During the gala, other things happen on the sidelines and elsewhere:

 Reed Richards whispers something to Professor X that is yet to be revealed.
 The Stepford Cuckoos make Wilhemina Kensington remember something.  The suppressed trauma from her father's abuse externalized into sociopathy, letting her kill animals and people without guilt.
 The ambassadors from Verendi, Great Britain and Russia forge an alliance.
Sinister's clone returns from Amenth.
 Peter Wisdom is killed by Coven Akkaba to free Morgan Le Fay. He is later resurrected by The Five.
 Rictor, with the help of the Druids, creates a new island around the Braddock Lighthouse to annex it from Great Britain.
 Emma Frost deals with members of a hidden society for the Kara Kutuça.
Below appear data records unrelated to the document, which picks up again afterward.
/-- PART_DESTROY (R97, R98, R596, R733). -/
def partDestroy (hm : HM) (r : Req) : HM × Reply :=
  let h := hm.1
  let p := leAt r.payload 0 1
  if p = 0 ∨ p > 16 then (hm, deny 0x20 0x102)
  else if !partExists h p then (hm, deny 0x20 0x105)
  else if destroying h p then (hm, deny 0x11 0)
  else
    let keyed (k : Nat) : Bool := decide (regionOf (k * 2 ^ 21) = 0) || (decide (regionOf (k * 2 ^ 21) = 1) && !(partAt h p).nearPlain)
    let h0 := closeSession h (.part p) none
    let aps := (h0.sel.ranges.filter (fun a => decide (a.owner = p)))
    let hm1 := aps.foldl (fun hm a => (releaseRange hm p { kind := 1, units := (List.range a.count).map (a.first / 2 ^ 21 + ·), ok := true }).1) (h0, hm.2)
    let ways := (h0.coh.wayOwner.filter (fun e => decide (e.2 = p + 1))).map (·.1)
    let acc1 := scrubKind (hm1.1, []) p 1 2 (swatchesOwned hm1.1 p keyed)
    let acc2 := scrubKind acc1 p 1 1 (swatchesOwned acc1.1 p (fun k => !keyed k))
    let acc3 := [2, 3, 4, 5, 6, 7, 9].foldl (fun acc k => scrubKind acc p k (methodOf k) (unitsOwned acc.1 p k)) acc2
    let h2 := ways.foldl (fun h w => (beginScrub h 8 [w] p 3 none false).2) acc3.1
    let h3 := ways.foldl (fun h w => clearWay h (w / 16) (w % 16)) h2
    let open_ := (h3.sel.scrubs.filter (fun s => !s.done && decide (s.from_ = p) && decide (s.kind ≠ 8))).map (·.seq)
    let h4 := { h3 with sel := { h3.sel with scrubs := h3.sel.scrubs.map (fun s =>
      if s.kind = 8 ∧ s.from_ = p ∧ !s.done then { s with done := true, endTb := h3.tb.now } else s),
                                             units := tabClear h3.sel.units (fun k => decide (k / 2 ^ 32 = 8)) } }
    if open_.isEmpty then ((destroyEnd h4 p, hm1.2), doneC)
    else ((h4, hm1.2), { commit := true, wait := .units open_ })

/-! ### Scrub events -/

/-- The test paths open and BENCH is set (R113); an admission that this package still waits for is DENIED from then on (R114). -/
def openBench (h : Hw) : Hw :=
  endWaits { h with ident := { h.ident with bench := true, benchSeen := true } } (fun r => decide (r.wait = Wait.join)) 0x20 0

/-- A scrub has ended: the commands that waited for it go on, a destroyed partition is forgotten with its last scrub, and BENCH_ENTER opens
the test paths unless the package has been Fenced meanwhile (R113). A scrub that
failed ends its command with INTERNAL_DOUBT (R102, R132). -/
def scrubEnded (h : Hw) (seq : Nat) (failed : Bool) : Hw :=
  if failed then endWaits h (fun r => match r.wait with | .units l => decide (seq ∈ l) | _ => false) 0xF0 0
  else
    let h1 := mapReqs h (fun r => match r.wait with
      | .units l => if r.begun && !r.ended then { r with wait := .units (l.filter (· ≠ seq)) } else r
      | _ => r)
    let ripe (r : Req) : Bool := decide (r.wait = Wait.units [])
    let isCmd (c : Nat) (r : Req) : Bool := ripe r && r.begun && !r.ended && decide (r.cmd = c)
    let h2 := endWaits h1 (fun r => ripe r && decide (r.cmd ≠ 0x0302 ∧ r.cmd ≠ 0x0D01)) 0 0
    let h3 := ((allMbx.flatMap (fun m => (boxAt h2 m).reqs)).filter (isCmd 0x0302)).foldl (fun h r => destroyEnd h (leAt r.payload 0 1)) h2
    if (allMbx.flatMap (fun m => (boxAt h3 m).reqs)).any (isCmd 0x0D01) then
      if pkgFenced h3 then endWaits h3 ripe 0x60 0
      else endWaits (openBench h3) ripe 0 0
    else endWaits h3 ripe 0 0

/-- SCRUB_COMPLETE (R101, R102): the scrub of a REPORT_SEQ ends; `bad` names a unit that failed and the address miscompared. -/
def scrubComplete (hm : HM) (seq : Nat) (bad : Option (Nat × Nat × Nat)) : HM :=
  match findScrub hm.1 seq with
  | some r =>
    if r.done || (match bad with | some b => !r.all && decide (b.1 ≠ r.kind ∨ b.2.1 ∉ r.units) | none => false) then hm
    else let o := endScrub hm seq bad; (scrubEnded o.1 seq bad.isSome, o.2)
  | none => hm

/-- The background scrub turns one BLANK swatch into a FREE one (R83); a tier that is not open is skipped (R320, R321). -/
def backgroundScrub (hm : HM) (k : Nat) (bad : Option Nat) : HM :=
  let h := hm.1
  if h.efano.ready && swatchExists h k && populated h (k * 2 ^ 21) && decide ((swGet h k).state = SwState.blank)
      && !(decide (regionOf (k * 2 ^ 21) = 0) && !h.memhw.farOpen) && !(decide (regionOf (k * 2 ^ 21) = 1) && !h.memhw.nearOpen) then
    let o := beginScrub h 1 [k] 0xFF 1 none false
    scrubComplete (o.2, hm.2) o.1 (bad.map (fun a => (1, k, a)))
  else hm

/-! ### Way masks and the shelf split (chapter 8) -/

/-- The mask WAYMASK_SET gives a slot: the new one where it is named, else the one in force. -/
def newMask (h : Hw) (b : List Byte) (p s : Nat) : Nat :=
  if bitOf (leAt b 4 4) s then leAt b (8 + 2 * s) 2 else bitmapNat 16 (fun w => decide (tabGet 0 h.coh.wayOwner (16 * s + w) = p + 1))

/-- One way leaves a partition: its lines are invalidated and its scrub recorded (R103, R266). -/
def takeWay (h : Hw) (p w : Nat) : Hw :=
  let r : ScrubRec := { seq := h.sel.scrubSeq, from_ := p, method := 3, kind := 8, first := w, units := [w], startTb := h.tb.now,
                        endTb := h.tb.now, position := h.ident.position, done := true }
  let h1 := clearWay { h with sel := { h.sel with scrubs := r :: h.sel.scrubs, scrubSeq := r.seq + 1 } } (w / 16) (w % 16)
  { h1 with coh := { h1.coh with wayOwner := tabPut 0 h1.coh.wayOwner w 0 } }
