/-- POISON_QUERY (R339). -/
def poisonQuery (m : Mbx) (hm : HM) (r : Req) : HM × Reply :=
  let h := hm.1
  let a := leAt r.payload 0 8
  let mine := match m with | .part p => decide (ownerOf h 1 (a / 2 ^ 21) = p) | _ => true
  if !mine then (hm, deny 0x21 0)
  else if !swatchField h a then (hm, deny 0x20 0)
  else
    let ls := (h.coh.poison.filter (fun e => decide (swatchOf (e.1 * 64) = swatchOf a))).map (fun e =>
      leBytes 8 (toCompact h.ident.position (e.1 * 64)))
    (hm, doneQ (leBytes 1 (flag (tabGet false h.coh.swPoison (swatchOf a))) ++ zeros 7
      ++ paged m 8 8 (leAt r.payload 8 4) (leAt r.payload 12 2) ls))

/-- POISON_CLEAR (R353): zero under the owner's key, and every mark cleared. -/
def poisonClear (m : Mbx) (hm : HM) (r : Req) : HM × Reply :=
  let h := hm.1
  let a := leAt r.payload 0 8
  let p := actsFor m
  if ownerOf h 1 (a / 2 ^ 21) ≠ p then (hm, deny 0x21 0)
  else if !swatchField h a then (hm, deny 0x20 0)
  else
    let k := a / 2 ^ 21
    let h1 := dropLines (clearSwatchPoison h k) (fun l => decide (swatchOf (l * 64) = k))
    let h2 := { h1 with coh := { h1.coh with unknown := tabClear h1.coh.unknown (fun l => decide (swatchOf (l * 64) = k)) } }
    let s := swGet h2 k
    ((setSwatch h2 k { s with fresh := false, keyed := false, lost := 0, clean := h.free }, memZero hm.2 a (2 ^ 21)), doneC)

/-! ### The rows -/

/-- CAUSE_OF_DOUBT (R585). -/
def execCauseOfDoubt (c : DoubtCause) (s : State) : Host.Outcome State Fault Refusal := onAll s (fun hm => doubtAll hm c)

/-- RATE_LIMIT_FLUSH (R573). -/
def execRateLimitFlush (type unit : Nat) (s : State) : Host.Outcome State Fault Refusal := onHw s (fun h => rateFlush h type unit)

/-- LOG_COPY_FAIL (R581): the copy struck and the offset. -/
def execLogCopyFail (copy addr : Nat) (s : State) : Host.Outcome State Fault Refusal := onHw s (fun h => logCopyFail h copy addr)

/-- LOG_LOST (R583). -/
def execLogLost (s : State) : Host.Outcome State Fault Refusal := onHw s logLostEvent

/-- RECONCILIATION (R592): the disagreements the comparison finds. -/
def execReconciliation (ms : List Mismatch) (s : State) : Host.Outcome State Fault Refusal := onHw s (fun h => reconciliation h ms)

/-- PATROL_READ (R350). -/
def execPatrolRead (u : PatrolUnit) (e : Upset) (s : State) : Host.Outcome State Fault Refusal := onHw s (fun h => patrolRead h u e)

/-- META_UE (R352). -/
def execMetaUe (u : MetaUnit) (s : State) : Host.Outcome State Fault Refusal := onHw s (fun h => metaUe h u)

/-- FENCE_STATUS (R595). -/
def execFenceStatus (m : Mbx) (tag : Nat) (s : State) : Host.Outcome State Fault Refusal :=
  onAll s (fun hm => serve hm m tag 0x0A01 (fenceStatus m))
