/-- UR of a slip: what it holds completes HALTED, and the records are written before its registers are cleared (R168). -/
def haltHeld (hm : HM) (s : Nat) : HM :=
  let h := resetDescs hm.1 s (fun _ => true)
  iter (fun hm => completeNext (slipPerformed hm.1 s, hm.2) s) (3 * (slipAt h s).descs.length) (h, hm.2)

/-- UNIT_RESET (R168, R595). -/
def unitResetCmd (hm : HM) (r : Req) : HM × Reply :=
  let h := hm.1
  let kind := leAt r.payload 0 1
  let idx := leAt r.payload 4 4
  if partFenced h (unitPart h kind idx) then (hm, deny 0x60 0)
  else if kind ∉ [2, 3, 4, 5, 10, 11, 12] then (hm, deny 0x20 0x100)
  else if idx ≥ unitCount kind then (hm, deny 0x20 0x100)
  else if (unitAt h kind idx).state = UnitState.scrubbing ∧ (unitAt h kind idx).failed = false then (hm, deny 0x11 0)
  else if h.faults.fences.any (fun f => decide (f.scope = Scope.unit ∧ f.kind = kind ∧ f.unit = idx) && stillPending f urClears) then (hm, deny 0x20 0x110)
  else
    let h1 := match unitIsland kind idx with
      | some i => wakeWhole h i
      | none => h
    let hm1 := if kind = 4 then releaseTaken (h1, hm.2) idx
        (fun d => decide (d.phase = Phase.dispatched ∨ d.phase = Phase.waiting ∨ d.phase = Phase.walking)) else (h1, hm.2)
    let hm2 := if kind = 5 then haltHeld hm1 idx else hm1
    ((unitReset (liftUnit hm2.1 kind idx 0x0E02) kind idx, hm2.2), doneC)

/-- MGMT_RESTART (R148, R727). -/
def mgmtRestart (hm : HM) (_ : Req) : HM × Reply := (hm, { commit := true, closes := true, after := fun hm => (mrBegin hm.1, hm.2) })

/-- PKG_RESET (R163, R727). -/
def pkgReset (m : Mbx) (hm : HM) (_ : Req) : HM × Reply :=
  (hm, { commit := true, closes := true, after := fun hm => warmReset hm (resetCause hm.1 m) })

/-- POWER_STATE_SET (R173, R731). -/
def powerStateSet (hm : HM) (r : Req) : HM × Reply :=
  let h := hm.1
  match leAt r.payload 0 1 with
  | 2 => (({ h with start := { h.start with drowseReq := true } }, hm.2), doneC)
  | 3 =>
    if dormantBad h then (hm, deny 0x20 0)
    else (({ h with start := { h.start with dormReq := true } }, hm.2), { commit := true, wait := .dormant })
  | _ => (hm, { commit := true, closes := true, after := powerOff })

/-- ACCEPTED is posted as soon as a request for Dormant has been accepted (R731). -/
def acceptDormant (hm : HM) (m : Mbx) (tag : Nat) : HM :=
  match findReq (boxAt hm.1 m) tag with
  | some r =>
    if r.begun && !r.ended && !r.interim && decide (r.wait = Wait.dormant) then
      (sendResp (setBox hm.1 m (setReq (boxAt hm.1 m) { r with interim := true })) m r 1 0 [] false, hm.2)
    else hm
  | none => hm
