/-- POOL_GRANT (R560). -/
def execPoolGrant (c : Cw) (dest set watts issued : Nat) (s : State) : Host.Outcome State Fault Refusal :=
  onHw s (fun h => onFrame h c 0x16 (.directed dest) [dest, set, watts, issued] (fun h => onGrant h c set watts issued))

/-- WAKE (R170, Table 5.7): `found` as in DORMANT_EXIT. -/
def execWake (c : Cw) (tag : Nat) (found : WakeTrain) (s : State) : Host.Outcome State Fault Refusal :=
  onHw s (fun h => onFrame h c 0x17 (.directed tag) [tag] (fun h => dormantExit h .causeway found))

/-- REATTEST (R636). -/
def execReattest (pos : Nat) (a : Attest) (s : State) : Host.Outcome State Fault Refusal := onAll s (fun hm => reattest hm pos a)

/-- CAUSEWAY_FRAME_UNPROCESSED (R620): a frame whose CRC fails, or one with a reserved TYPE. -/
def execCausewayFrameUnprocessed (c : Cw) (type : Nat) (crcOk : Bool) (body : List Nat) (s : State) : Host.Outcome State Fault Refusal :=
  onHw s (fun h => if crcOk && decide (type = 0 ∨ type > 0x17) then onFrame h c type .broadcast body id else h)

end Sys2Proof.Machine
end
Mystique gets the black box for Emma to get her vote in the Quiet Council, which is revealed to be a mysterium puzzle box inscribed with Kate Pryde's name in Krakoan language. 
 Laura and Daken search for Gabby during and after the Gala; Gabby is found dead in the Wild Hunt by Anole, No-Girl, Rain Boy and Cosmar. She is later resurrected by The Five, setting a status quo that clones can be resurrected.
 An unknown assailant attacks Christian Frost while transporting the Shi'ar logic diamonds, and leaves the Marauder burning off the coast of Madripoor. The assailant is revealed to be Solem in his ploy to play games with Wolverine. 
 Henry Peter Gyrich recruits Guardian into ORCHIS. 
 Prodigy sneaks out of the gala to investigate the circumstances of his death.

Aftermath 
S.W.O.R.D. leader Abigail Brand meets with the galactic representatives to acknowledge Planet Arakko as the capital planet of the Sol System, with Storm as the Queen Regent, in exchange for a supply of mysterium.

The murder of Scarlet Witch during the gala is be the focus of Trial of Magneto.

Characters 
 Quiet Council of Krakoa
 Hellfire Trading Company
 X-Men
 Excalibur
 X-Force
 Marauders
 X-Factor Investigations
 New Mutants
 Hellions
 X-Corp
 S.W.O.R.D.
 Avengers 
 Fantastic Four
 United Nations Ambassadors

Issues involved

Collected issues

Reception

Fashion 
The Hellfire Gala, modeled after the real-life Met Gala, is a fancy soiree where guests are expected to show up in high fashion. Most of the formal wear are designed by Russell Dauterman, Alberto Foche, Lucas Werneck, David Baldeón, Matteo Lolli, Stephen Segovia, Bob Quinn, Alex Lins, Valerio Schiti, Marcus To and Joshua Cassara. EW writers Christian Holub and Nick Romano ranked Emma Frost, Storm and Mystique as the best dressed characters in the event.

Storyline 
The creative team agreed that the story and the party were a success.

AIPT reviewer Lia Kolb stated that the storyline suffered from having the event's monumental announcement to be spoiled already by the previous issues in the event and the marketing itself.

Prints

Future 
During Marvel's X-Men Comic-Con At Home panel on SDCC 2021, the X-Men creative team agreed that an annual Hellfire Gala and X-Men vote were warranted.

A second X-Men election was announced with results revealed in the second Hellfire Gala. The one-shot issue addressed the resurrection protocols becoming public knowledge and announced the new roster comprising Cyclops, Marvel Girl, Synch, Firestar, Magik, Forge, Havok and Iceman.

During Marvel's Judgment Day panel on SDCC 2022, Nick Lowe and C.B. Beluski revealed that plans for the X-Men extend to 2024 building towards what Jonathan Hickman planned before he left, including the third annual Hellfire Gala. During the Next Big Thing panel on NYCC 2022, Lowe mentioned that there will be another Hellfire Gala before the Fall of X event.